До начала беседы Есенин передал Троцкому только что вышедший номер нашего имажинистского журнала «Гостиница для путешествующих в прекрасном».
На первой странице первого номера я писал примерно вот что:
«Раньше прекрасное искусство еще называлось изящным.
Что же это такое?
Говоря языком образа, это означает: горы не особенно высокие, подъемы не очень крутые, пропасти… Ах, лучше бы пропастей и совсем не было, а не то еще свалишься!.. Пусть-де все обстоит так, чтобы для путешествующих подъем на гору не был опасной экспедицией ради открытия каких-то высот, а только приятной прогулкой для собственного удовольствия. Чтобы ничто не нарушило ни элегантного свойства литературной походки, ни легкости светских манер в поэзии, усвоенных с такой трудностью от иностранных воспитателей.
До чего же изменилась природа прекрасного в наши дни!
У слова походка тяжелая; смысл – широк, без запретов.
В выражении своих мыслей мы прямы, просты, откровенны, а потому кой-когда и грубоваты.
Почему же природа искусства все-таки называется прекрасной?

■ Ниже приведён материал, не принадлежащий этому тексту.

-- ==== Sys2Proof/Laws/Stream.lean ====
section
/-! SUPPORT. What the block decoders' parts can answer, said once. -/

namespace Sys2Proof.Machine

variable (s : State)

/-- A CONSTANT block's gaps (R173). -/
theorem State.constantGaps_ok (c num b : Nat) (g : List Word) (e : Nat) :
    s.constantGaps c num b = .ok (g, e) ↔
      (ceilDiv b 8 = 0 ∨ c + 1 + ceilDiv b 8 ≤ s.inLen.toNat) ∧
        (∃ v, s.region (c + 1) (ceilDiv b 8) = .ok v ∧ g = List.replicate num (BitVec.ofNat 32 (v % 2 ^ b))) ∧
        e = c + 1 + ceilDiv b 8 := by
  simp only [State.constantGaps, Res.bind_eq_ok, State.need_ok, Except.ok.injEq, Prod.mk.injEq]
  constructor
  · rintro ⟨_, hn, v, hv, rfl, rfl⟩; exact ⟨hn, ⟨v, hv, rfl⟩, rfl⟩
  · rintro ⟨hn, ⟨v, hv, rfl⟩, rfl⟩; exact ⟨(), hn, v, hv, rfl, rfl⟩

/-- A FOR block's gaps (R174, R175). -/
theorem State.forGaps_ok (c num b : Nat) (il : Bool) (g : List Word) (e : Nat) :
    s.forGaps c num b il = .ok (g, e) ↔
      (packedSize s.params.bs num b il = 0 ∨ c + 1 + packedSize s.params.bs num b il ≤ s.inLen.toNat) ∧
        s.gaps (c + 1) num b il = .ok g ∧ e = c + 1 + packedSize s.params.bs num b il := by
  simp only [State.forGaps, Res.bind_eq_ok, State.need_ok, Except.ok.injEq, Prod.mk.injEq]
  constructor
  · rintro ⟨_, hn, g', hg, rfl, rfl⟩; exact ⟨hn, hg, rfl⟩
  · rintro ⟨hn, hg, rfl⟩; exact ⟨(), hn, g, hg, rfl, rfl⟩

/-- The base values of a PFOR_VB block (R178). -/
theorem State.pforVbBase_ok (c num b n : Nat) (il : Bool) (g : List Word) (e : Nat) :
    s.pforVbBase c num b n il = .ok (g, e) ↔
      ¬ (n ≠ 0 ∧ b = 32) ∧
        (packedSize s.params.bs num b il = 0 ∨ c + 2 + packedSize s.params.bs num b il ≤ s.inLen.toNat) ∧
        s.gaps (c + 2) num b il = .ok g ∧ e = c + 2 + packedSize s.params.bs num b il := by
  unfold State.pforVbBase
  split
  · rename_i h; simp [h]
  · rename_i h
    simp only [Res.bind_eq_ok, State.need_ok, Except.ok.injEq, Prod.mk.injEq, h, not_false_eq_true, true_and]
    constructor
    · rintro ⟨_, hn, g', hg, rfl, rfl⟩; exact ⟨hn, hg, rfl⟩
    · rintro ⟨hn, hg, rfl⟩; exact ⟨(), hn, g, hg, rfl, rfl⟩

/-- A PFOR_BITMAP block from its bitmap on (R176). -/
theorem State.pforBitmapBody_ok (c num b E : Nat) (il : Bool) (g : List Word) (e : Nat) :
    s.pforBitmapBody c num b E il = .ok (g, e) ↔
      ∃ nbm bitmap pos ne nb base hs,
        nbm = (if il then s.params.bs / 8 else ceilDiv num 8) ∧
        (nbm = 0 ∨ c + 2 + nbm ≤ s.inLen.toNat) ∧ s.region (c + 2) nbm = .ok bitmap ∧
        pos = bitmapPositions bitmap num ∧ ¬ (pos.length ≠ 0 ∧ b = 32) ∧
        ne = ceilDiv (pos.length * E) 8 ∧ (ne = 0 ∨ c + 2 + nbm + ne ≤ s.inLen.toNat) ∧
        nb = packedSize s.params.bs num b il ∧ (nb = 0 ∨ c + 2 + nbm + ne + nb ≤ s.inLen.toNat) ∧
        s.gaps (c + 2 + nbm + ne) num b il = .ok base ∧ s.gaps (c + 2 + nbm) pos.length E false = .ok hs ∧
        g = orAll b base (pos.zip hs) ∧ e = c + 2 + nbm + ne + nb := by
  unfold State.pforBitmapBody
  simp only [Res.bind_eq_ok, State.need_ok]
  constructor
  · rintro ⟨_, hn, bm, hb, h⟩
    split at h
    · simp at h
    · rename_i hs
      simp only [Res.bind_eq_ok, State.need_ok, Except.ok.injEq, Prod.mk.injEq] at h
      obtain ⟨_, h1, _, h2, g', h3, hs', h4, rfl, rfl⟩ := h
      exact ⟨_, bm, _, _, _, g', hs', rfl, hn, hb, rfl, hs, rfl, h1, rfl, h2, h3, h4, rfl, rfl⟩
  · rintro ⟨_, bm, _, _, _, g', hs', rfl, hn, hb, rfl, hs, rfl, h1, rfl, h2, h3, h4, rfl, rfl⟩
    refine ⟨(), hn, bm, hb, ?_⟩
    rw [if_neg hs]
    simp only [Res.bind_eq_ok, State.need_ok, Except.ok.injEq, Prod.mk.injEq]
    exact ⟨(), h1, (), h2, g', h3, hs', h4, by simp⟩

/-- The dispatcher (R171). -/
theorem State.decodeBlock_ok (c num : Nat) (il : Bool) (prev : Word) (out : List Word) (e : Nat) :
    s.decodeBlock c num il prev = .ok (out, e) ↔
      c + 1 ≤ s.inLen.toNat ∧ ∃ h : Byte, s.ibuf.read c = some h ∧ (h.extractLsb' 0 6).toNat ≤ 32 ∧
        ∃ g, s.blockGaps (decodeType h) c num (h.extractLsb' 0 6).toNat
            (il && decide (num = s.params.bs) && decide (decodeType h ≠ .constant)) = .ok (g, e) ∧
          out = scan prev g := by
  unfold State.decodeBlock
  simp only [Res.bind_eq_ok, State.need_ok, State.byteAt_ok, Nat.one_ne_zero, false_or]
  constructor
  · rintro ⟨_, hn, h, hh, hd⟩
    split at hd
    · simp at hd
    · simp only [Res.bind_eq_ok, Except.ok.injEq, Prod.mk.injEq] at hd
      obtain ⟨⟨g, e'⟩, hg, rfl, rfl⟩ := hd
      exact ⟨hn, h, hh, by omega, g, hg, rfl⟩
  · rintro ⟨hn, h, hh, hb, g, hg, rfl⟩
    refine ⟨(), hn, h, hh, ?_⟩
    rw [if_neg (by omega)]
    simp only [Res.bind_eq_ok, Except.ok.injEq, Prod.mk.injEq]
    exact ⟨(g, e), hg, rfl, rfl⟩

/-- The OBUF words SCAN reads (R182). -/
theorem State.wordsAt_ok (o n : Nat) (ws : List Word) :
    s.wordsAt o n = .ok ws ↔ ws.length = n ∧ ∀ k, k < n → s.obuf.read (o + k) = ws[k]? := by
  induction n generalizing o ws with
  | zero => cases ws <;> simp [State.wordsAt]
  | succ n ih =>
    simp only [State.wordsAt]
    constructor
    · intro h
      split at h
      · simp at h
      · rename_i w hw
        simp only [Res.bind_eq_ok, ih, Except.ok.injEq] at h
        obtain ⟨vs, ⟨hl, hv⟩, rfl⟩ := h
        refine ⟨by simp [hl], fun k hk => ?_⟩
        cases k with
        | zero => simpa using hw
        | succ k => simpa [Nat.add_comm, Nat.add_left_comm, Nat.add_assoc] using hv k (by omega)
    · rintro ⟨hl, h⟩
      cases ws with
      | nil => simp at hl
      | cons w vs =>
        have h0 : s.obuf.read o = some w := by simpa using h 0 (by omega)
        simp only [h0, Res.bind_eq_ok, ih, Except.ok.injEq]
        refine ⟨vs, ⟨by simpa using hl, fun k hk => ?_⟩, rfl⟩
        have := h (k + 1) (by omega)
        simpa [Nat.add_comm, Nat.add_left_comm, Nat.add_assoc] using this

/-- The sequence driver (R210): a seed, then its blocks. -/
theorem State.decodeSeq_ok (c n : Nat) (il : Bool) (out : List Word) (e : Nat) :
    s.decodeSeq c n il = .ok (out, e) ↔
      ∃ v len ids, s.decodeBaseval c = .ok (v, len) ∧
        s.seqBlocks il (ceilDiv (n - 1) s.params.bs) (n - 1) (c + len) v = .ok (ids, e) ∧ out = v :: ids := by
  simp only [State.decodeSeq, Res.bind_eq_ok, Except.ok.injEq, Prod.mk.injEq]
  constructor
  · rintro ⟨⟨v, len⟩, hv, ⟨ids, e'⟩, hs, rfl, rfl⟩; exact ⟨v, len, ids, hv, hs, rfl⟩
  · rintro ⟨v, len, ids, hv, hs, rfl⟩; exact ⟨(v, len), hv, (ids, e), hs, rfl, rfl⟩

end Sys2Proof.Machine
end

Могут ли обвалы, пропасти и крутизны дать ей такое имя?
Безусловно! Потому что мы ищем и находим сущность прекрасного в катастрофических потрясениях современного духа, в опасностях Колумбова плавания к новым берегам нового миросозерцания. Так понимаем мы революцию».
Троцкий, взглянув на журнал, сказал:
– Благодарю вас.
И, выдвинув ящик письменного стола, достал тот же номер «Гостиницы для путешествующих в прекрасном», чем сразу и покорил душу Есенина.

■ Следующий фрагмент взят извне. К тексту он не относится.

/-- Settles O55. -/
theorem engineNeverWritesInputs : Obligations.EngineNeverWritesInputs := by
  refine ⟨fun i s t h => ?_, fun s t h => step_sameParams h⟩
  have h := exec_sameInputs h
  exact ⟨h.ibuf, h.inLen, h.count, h.bw, h.ie, h.ovr, h.params, h.hostQ, h.readData⟩

/-! ### Bytes at and above IN_LEN (R74) -/

/-- An outcome that is never a refusal, and the same outcome on another IBUF. -/
def State.SameButIbuf (m : Memory Byte) (o o' : Host.Outcome State Fault Refusal) : Prop :=
  (∀ t, o = .next t → o' = .next (t.withIbuf m)) ∧ (∀ f, o = .fault f → o' = .fault f) ∧ ∀ x, o ≠ .refused x

section Reads

variable {s : State} {m : Memory Byte}

theorem State.SameButIbuf.next (t : State) : State.SameButIbuf m (.next t) (.next (t.withIbuf m)) :=
  ⟨fun _ h => (by cases h; rfl), fun _ h => (by cases h), fun _ h => (by cases h)⟩

theorem State.SameButIbuf.fault (f : Fault) : State.SameButIbuf m (.fault f) (.fault f) :=
  ⟨fun _ h => (by cases h), fun _ h => (by cases h; rfl), fun _ h => (by cases h)⟩

theorem State.finish_sameButIbuf (n : Nat) (x : Res State) :
    State.SameButIbuf m (s.finish n x) ((s.withIbuf m).finish n (x.map (·.withIbuf m))) := by
  cases x with
  | ok t => exact .next t.complete
  | error e =>
    cases e with
    | engine code off => exact .next (s.faultEntry code off n)
    | model f => exact .fault f

theorem State.ItemOutcomes.sameButIbuf {o o' : Host.Outcome State Fault Refusal} (h : s.ItemOutcomes m o o') :
    State.SameButIbuf m o o' := by
  obtain ⟨f, g, rfl, rfl, hagree⟩ := h
  cases hengine : s.engine with
  | idle =>
    rw [State.runItem, State.runItem, State.withIbuf, hengine]
    exact .fault _
  | busy w left run =>
    cases run with
    | none =>
      rw [State.runItem, State.runItem, State.withIbuf, hengine]
      exact .fault _
    | some r =>
      have hengine' : (s.withIbuf m).engine = .busy w left (some r) := hengine
      have hset : (s.withIbuf m).runningWriteSet = s.runningWriteSet := by
        rw [State.runningWriteSet, State.runningWriteSet, hengine, hengine']
        exact State.writeSet_congr rfl rfl _
      rw [s.runItem_busy f w left r hengine, (s.withIbuf m).runItem_busy g w left r hengine', (hagree r).same, hset]
      cases f r with
      | ok p =>
        cases p with
        | more r' => exact .next _
        | finished t => exact .next _
      | error e =>
        cases e with
        | engine code off => exact .next (s.faultEntry code off _)
        | model f => exact .fault f

theorem exec_sameButIbuf (i : Instr) (hm : ∀ a, a < s.inLen.toNat → m.read a = s.ibuf.read a) :
    State.SameButIbuf m (exec i s) (exec i (s.withIbuf m)) := by
  obtain hcmd | hill | hitem := instr_command_or_illegal_or_item i
  · rw [exec_command s hcmd, exec_command _ hcmd, State.pseudocode_withIbuf hm hcmd, State.writeSet_congr rfl rfl]
    exact State.finish_sameButIbuf _ _
  · rw [exec_illegal s hill, exec_illegal _ hill]
    exact .next _
  · exact (exec_itemOutcomes hm hitem).sameButIbuf

end Reads

/-- Settles O59. -/
theorem bytesBeyondInLenNeverMatter : Obligations.BytesBeyondInLenNeverMatter :=
  fun i _ _ hm => exec_sameButIbuf i hm

end Sys2Proof.Machine

/-! Packed fields as bits of a number (spec/41_bitunpack.md): the source's two readers, and what packing packs. -/

namespace Sys2Proof.Machine

/-! ### Numbers by their bits (R10) -/

theorem ofBits_lt (n : Nat) (f : Nat → Bool) : ofBits n f < 2 ^ n := by
  induction n with
  | zero => exact Nat.one_pos
  | succ n ih =>
    rw [ofBits, Nat.pow_succ]
    split_ifs <;> omega

theorem testBit_ofBits (n i : Nat) (f : Nat → Bool) : (ofBits n f).testBit i = (decide (i < n) && f i) := by
  induction n with
  | zero => simp [ofBits]
  | succ n ih =>
    have hlt := ofBits_lt n f
    have hsum : ofBits (n + 1) f = 2 ^ n * (f n).toNat ||| ofBits n f := by
      rw [← Nat.two_pow_add_eq_or_of_lt hlt, ofBits, Nat.add_comm]
      cases f n <;> simp
    rw [hsum, Nat.testBit_or, ih, Nat.testBit_two_pow_mul]
    obtain hlt | rfl | hgt := Nat.lt_trichotomy i n
    · simp [hlt, Nat.lt_succ_of_lt hlt, Nat.not_le.2 hlt]
    · cases f i <;> simp
    · have hhigh : (f n).toNat < 2 ^ (i - n) :=
        (Bool.toNat_lt _).trans_le (Nat.pow_le_pow_right Nat.two_pos (by omega : 1 ≤ i - n))
      rw [Nat.testBit_lt_two_pow hhigh, decide_eq_false (by omega : ¬ i < n), decide_eq_false (by omega : ¬ i < n + 1)]
      simp

/-- A run of bits is a quotient's remainder. -/
theorem ofBits_testBit_add (r o n : Nat) : (ofBits n fun j => r.testBit (o + j)) = r / 2 ^ o % 2 ^ n := by
  refine Nat.eq_of_testBit_eq fun i => ?_
  rw [testBit_ofBits, Nat.testBit_mod_two_pow, Nat.testBit_div_two_pow, Nat.add_comm i o]

theorem mod_two_pow_mod_two_pow (x m n : Nat) : x % 2 ^ m % 2 ^ n = x % 2 ^ min m n := by
  refine Nat.eq_of_testBit_eq fun i => ?_
  simp only [Nat.testBit_mod_two_pow, ← Bool.and_assoc, ← Bool.decide_and, Nat.lt_min, and_comm]

theorem contigField_eq (r k b : Nat) : contigField r k b = r / 2 ^ (k * b) % 2 ^ b := ofBits_testBit_add r (k * b) b

theorem window32Field_eq (r k b : Nat) : window32Field r k b = r / 2 ^ (k * b) % 2 ^ min b (32 - k * b % 8) :=
  ofBits_testBit_add r (k * b) _

theorem testBit_loadWord (r p i : Nat) : (loadWord r p).testBit i = (decide (i < 32) && r.testBit (8 * p + i)) := by
  rw [loadWord, Nat.testBit_mod_two_pow, Nat.testBit_div_two_pow, Nat.add_comm i]

/-! ### The contiguous reader (R151) -/

/-- After `k` reads the reader stands at bit `k·b`. -/
theorem contigReaderAt_eq (r b k : Nat) : contigReaderAt r b k = ⟨k * b / 8, k * b % 8⟩ := by
  induction k with
  | zero => simp [contigReaderAt]
  | succ k ih =>
    have hmul : (k + 1) * b = k * b + b := Nat.succ_mul k b
    rw [contigReaderAt, ih, contigRead]
    simp only [ContigReader.mk.injEq]
    omega

theorem contigRead_eq_window32Field (r b k : Nat) :
    (contigRead r b (contigReaderAt r b k)).1 = window32Field r k b := by
  rw [contigReaderAt_eq, window32Field_eq]
  refine Nat.eq_of_testBit_eq fun i => ?_
  have hbit : 8 * (k * b / 8) + (i + k * b % 8) = i + k * b := by omega
  have hlt : (i < b ∧ i + k * b % 8 < 32) = (i < min b (32 - k * b % 8)) := by
    rw [eq_iff_iff, Nat.lt_min]
    omega
  simp only [contigRead, Nat.testBit_mod_two_pow, Nat.testBit_div_two_pow, testBit_loadWord, hbit, ← Bool.and_assoc,
    ← Bool.decide_and, hlt]

/-- Where the widths of R151's exception list are left out, no read reaches past its window. -/
theorem window_fits {b k : Nat} (hb : b ≤ 32) (hmem : b ∉ [27, 29, 30, 31]) : k * b % 8 + b ≤ 32 := by
  obtain hsmall | hlarge := Nat.lt_or_ge b 26
  · omega
  · have hcases : b = 26 ∨ b = 28 ∨ b = 32 := by
      simp only [List.mem_cons, List.not_mem_nil, or_false, not_or] at hmem
      omega
    obtain rfl | rfl | rfl := hcases <;> omega

/-- Settles O40. -/
theorem contiguousReaderIsWindow32 : Obligations.ContiguousReaderIsWindow32 := by
  intro r b k hpos hb
  have hb0 : b ≠ 0 := by omega
  refine ⟨if_neg hb0, if_neg hb0, contigRead_eq_window32Field r b k, ?_, fun hfits => ?_⟩
  · rw [window32Field_eq, contigField_eq, mod_two_pow_mod_two_pow]
  · have hwindow : b ≤ 32 - k * b % 8 := by
      have : k * b % 8 + b ≤ 32 := hfits.elim id (window_fits hb)
      omega
    rw [window32Field_eq, contigField_eq, Nat.min_eq_left hwindow]

/-! ### The lane reader (R155) -/

/-- After `i` reads lane `j`'s reader stands at bit `i·b` of its lane. -/
theorem laneReaderAt_eq (r b j i : Nat) : laneReaderAt r b j i = ⟨4 * j + 16 * (i * b / 32), i * b % 32⟩ := by
  induction i with
  | zero => simp [laneReaderAt]
  | succ i ih =>
    have hmul : (i + 1) * b = i * b + b := Nat.succ_mul i b
    rw [laneReaderAt, ih, laneRead]
    simp only [LaneReader.mk.injEq]
    omega

/-- A bit of a lane, counted from the word a reader stands at. -/
theorem laneBit_add (r j q t : Nat) : laneBit r j (q + t) =
    r.testBit (8 * (4 * j + 16 * (q / 32) + 16 * ((q % 32 + t) / 32)) + (q % 32 + t) % 32) := by
  rw [laneBit]
  congr 1
  omega

theorem testBit_loadWord_div (r p u t : Nat) :
    (loadWord r p / 2 ^ u).testBit t = (decide (t + u < 32) && r.testBit (8 * p + (t + u))) := by
  rw [Nat.testBit_div_two_pow, testBit_loadWord]

theorem testBit_loadWord_mul (r p k t : Nat) : (loadWord r p * 2 ^ k % 2 ^ 32).testBit t =
    (decide (t < 32) && (decide (k ≤ t) && (decide (t - k < 32) && r.testBit (8 * p + (t - k))))) := by
  rw [Nat.testBit_mod_two_pow, Nat.testBit_mul_two_pow, testBit_loadWord]

/-- What a lane's read takes from its word, and from the next one where the field crosses into it (R155). -/
theorem testBit_laneRead {r b t : Nat} {c : LaneReader} (ht : t < b) (hb : b ≤ 32) (hu : c.bitsUsed < 32) :
    (laneRead r b c).1.testBit t =
      r.testBit (8 * (c.p + 16 * ((c.bitsUsed + t) / 32)) + (c.bitsUsed + t) % 32) := by
  rw [laneRead, Nat.testBit_mod_two_pow, decide_eq_true ht, Bool.true_and]
  obtain hfirst | hsecond := Nat.lt_or_ge (c.bitsUsed + t) 32
  · have hpos : 8 * (c.p + 16 * ((c.bitsUsed + t) / 32)) + (c.bitsUsed + t) % 32 =
        8 * c.p + (t + c.bitsUsed) := by omega
    have hword : (loadWord r c.p / 2 ^ c.bitsUsed).testBit t = r.testBit (8 * c.p + (t + c.bitsUsed)) := by
      rw [testBit_loadWord_div, decide_eq_true (by omega), Bool.true_and]
    rw [hpos]
    split_ifs
    · rw [Nat.testBit_or, hword, testBit_loadWord_mul, decide_eq_false (by omega : ¬ 32 - c.bitsUsed ≤ t)]
      simp
    · exact hword
  · have hpos : 8 * (c.p + 16 * ((c.bitsUsed + t) / 32)) + (c.bitsUsed + t) % 32 =
        8 * (c.p + 16) + (t - (32 - c.bitsUsed)) := by omega
    rw [hpos, if_pos (by omega), Nat.testBit_or, testBit_loadWord_div, testBit_loadWord_mul,
      decide_eq_false (by omega : ¬ t + c.bitsUsed < 32), decide_eq_true (by omega : 32 - c.bitsUsed ≤ t),
      decide_eq_true (by omega : t - (32 - c.bitsUsed) < 32), decide_eq_true (by omega : t < 32)]
    simp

В журнале была напечатана моя «Поэма без шляпы». В ней имелась такая строфа:
Не помяни нас лихом, революция.
Тебя встречали мы какой умели песней.
Тебя любили кровью —
Той, что течет от дедов и отцов.
С поэм снимая траурные шляпы, —
Провожаем.
– Передайте своему другу Мариенгофу, – сказал Троц кий, – что он слишком рано прощается с революцией. Она еще не кончилась. И вряд ли когда-нибудь кончится. Пото му что революция – это движение. А движение – это жизнь.
«Поэма без шляпы» была написана в 1922 году.

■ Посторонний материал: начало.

-- ==== Sys2Proof/Machine/Flags.lean ====
section
/-! DEFINITION. The flags of the block (rule R45): lines, request outputs, level detection. -/

namespace Sys2Proof.Machine

/-- `N_IRQ`, the number of lines (rule R5). -/
def State.nIrq (s : State) : Nat := s.lines.length

/-- `N_PINOBJ`, the number of pin objects (rule R5). -/
def State.nPinObj (s : State) : Nat := s.pinObj.length

/-- The line of an IrqId; an id outside 0..N_IRQ-1 reads as a line after reset. -/
def State.line (s : State) (id : Nat) : IrqLine := s.lines.getD id lineReset

/-- `irqTable[id]` (rule R21). -/
def State.irqTable (s : State) (id : Nat) : Option Registration := (s.line id).handler

/-- `irqEnable[id]` (rule R22). -/
def State.irqEnable (s : State) (id : Nat) : Bool := (s.line id).enable

/-- `irqPending[id]` (rule R23): for the GPIO line, some status bit is set (rule R172). -/
def State.irqPending (s : State) (id : Nat) : Bool :=
  if id = s.cfg.gpioLine then s.eds != 0 else (s.line id).pending

/-- `eff(id)`, pending and enabled (rule R26). -/
def State.eff (s : State) (id : Nat) : Bool := s.irqPending id && s.irqEnable id

/-- A line that IRQ selection may serve: effective, and not the FIQ line (rules R26, R146). -/
def State.irqCandidate (s : State) (id : Nat) : Bool := s.eff id && s.cfg.fiqLine != some id

/-- `nFIQ_request` (rule R26). -/
def State.nFiqRequest (s : State) : Bool :=
  match s.cfg.fiqLine with
  | some f => s.eff f && !s.inFiq
  | none => false

/-- `nIRQ_request` (rule R26). -/
def State.nIrqRequest (s : State) : Bool :=
  (List.range s.nIrq).any (fun id => s.irqCandidate id) && !s.inIrq && !s.inFiq

/-- A pin object by its index; an index outside 0..N_PINOBJ-1 reads as an object after reset. -/
def State.obj (s : State) (obj : Nat) : PinObj := s.pinObj.getD obj pinObjReset

/-- The trigger-enable group of a kind, `group(k)` (rules R33, R106). -/
def State.trig (s : State) : TrigKind → PinBank
  | .risingEdge => s.ren
  | .fallingEdge => s.fen
  | .highLevel => s.hen
  | .lowLevel => s.len
  | .asyncRisingEdge => s.aren
  | .asyncFallingEdge => s.afen

/-- The pins whose enabled level condition holds (rule R171). -/
def levelPins (lev hen len : PinBank) : PinBank := (lev &&& hen) ||| (~~~lev &&& len)

/-- `LevelDetect()` (rule R171). -/
def State.levelDetect (s : State) : State := { s with eds := s.eds ||| levelPins s.lev s.hen s.len }

end Sys2Proof.Machine
end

Как нетрудно догадаться, при первом удобном случае Сталин расстрелял Блюмкина… под пение, вернее – хрипение, «Интернационала».
Вставай, проклятьем заклейменный,
Весь мир голодных и рабов! —
только и успел прокричать наш романтик.
Это мне рассказал член коллегии ВЧК Агранов, впоследствии тоже расстрелянный.
А когда поставили к стенке старика Мейерхольда, он, как мне передавали, воскликнул:
– Да здравствует революция!
Это мой век.
Только в моем веке красные штаны, привязанные к шесту, являлись сигналом к буре в зале бывшего Благородного собрания.
Только в моем веке расписывались стены монастыря дерзкими богохульными стихами.
Только в моем веке тыкали пальцем в почтенного профессора Ю. Айхенвальда и говорили: «Этот Коган!»
Только в моем веке знаменитый поэт танцевал чечетку в кабинете главного бухгалтера, чтобы получить деньги!
Только в моем веке террорист мог застрелить человека за то, что он вытер портьерой свои полуботинки.
Только в моем веке председатель Совета Народных Комиссаров и вождь мировой революции накачивал примус, чтобы подогреть суп.
И т. д., и т. д.
Интересный был век! Молодой, горячий, буйный и философский.
17
В Москву приехала Айседора Дункан. Ее пригласил Луначарский. Для себя и для своей будущей школы знаменитая босоножка получила от нашего правительства роскошный особняк на Пречистенке. По-купечески роскошный особняк.
– Толя, – сказал Есенин, усевшись на стол, за которым я трудно ковырялся, как говорили мы, над лирическими строчками. – Толя, слушай, я познакомился с Айседорой Дункан.
– Очень рад, – сказал я, не отрывая глаз от рукописи. – Поздравляю.
– Я влюбился в нее, Анатолий.
– Ты? Влюбился?
– По уши! – Ты?..
– Честное слово!
– Не верю, Сережа.
– Почему это ты не веришь?
– Не ве-рю, – повторил я, обмакнув перо в чернила.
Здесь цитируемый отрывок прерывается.